Everything Else

Rough Patch

Sometimes I wonder if, in this space, it’s better to keep things positive, pretty and inspirational…even when things aren’t positive, pretty or inspirational.

In general, I tend to stay away from personal stories so as to keep them…well…personal.  And I generally try my best to stay away from negativity in all of it’s forms so as to not feed it (you know, starve it and it might get mad, but it’ll eventually go away).
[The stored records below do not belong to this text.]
-- ==== Sys2Proof/Machine/Memory.lean ====
section
/-! DEFINITION. The named operations over a byte store in canonical form: read one byte, write one byte, the form
itself, and a store made from a list of bytes. -/

namespace Sys2Proof

/-- What an unlisted byte reads as (log 4). -/
def Memory.blank : Byte := 0

/-- The byte at an index. -/
def Memory.read : Memory → Nat → Byte
  | [], _ => Memory.blank
  | (k, b) :: rest, i => if k = i then b else Memory.read rest i

/-- The store with one byte replaced, in canonical form again: a byte equal to the blank one is not listed. -/
def Memory.write : Memory → Nat → Byte → Memory
  | [], i, v => if v = Memory.blank then [] else [(i, v)]
  | (k, b) :: rest, i, v =>
    if i < k then (if v = Memory.blank then (k, b) :: rest else (i, v) :: (k, b) :: rest)
    else if i = k then (if v = Memory.blank then rest else (i, v) :: rest)
    else (k, b) :: Memory.write rest i v

/-- The canonical form: indices strictly rising, no blank byte listed. -/
def Memory.wf : Memory → Bool
  | [] => true
  | (k, b) :: rest => decide (b ≠ Memory.blank) && rest.all (fun c => decide (k < c.1)) && Memory.wf rest

/-- Every listed index is below a bound. -/
def Memory.below (m : Memory) (n : Nat) : Bool := m.all (fun c => decide (c.1 < n))

/-- The store that holds these bytes from an index on. -/
def Memory.ofBytes : Nat → List Byte → Memory
  | _, [] => []
  | i, b :: rest => if b = Memory.blank then Memory.ofBytes (i + 1) rest else (i, b) :: Memory.ofBytes (i + 1) rest

end Sys2Proof
end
This week, however…this week has been a rough one…a week full of day after day of growing pains and tears, fear, hope and uncertainty…and in the middle of all of it lies the longing for everything to just get better/straighten itself out/be so much less painful/go back to comfortable.  And yet, here I am, writing these words with a heavy heart and the knowledge that the happenings of this week have left me undeniably broken with no real understanding of how these pieces will be put back together again (or if the remaining cracks will ever be filled).

The truth is, I have absolute trust in the idea, the knowing, that everything happens just as it should, regardless of how painful or uncomfortable the process may be at any given moment.  So, my faith, my understanding, my 36 years navigating this planet, tell me to breathe, to trust, to be kind to myself and to keep my head up as best I can because, truly, this too shall pass.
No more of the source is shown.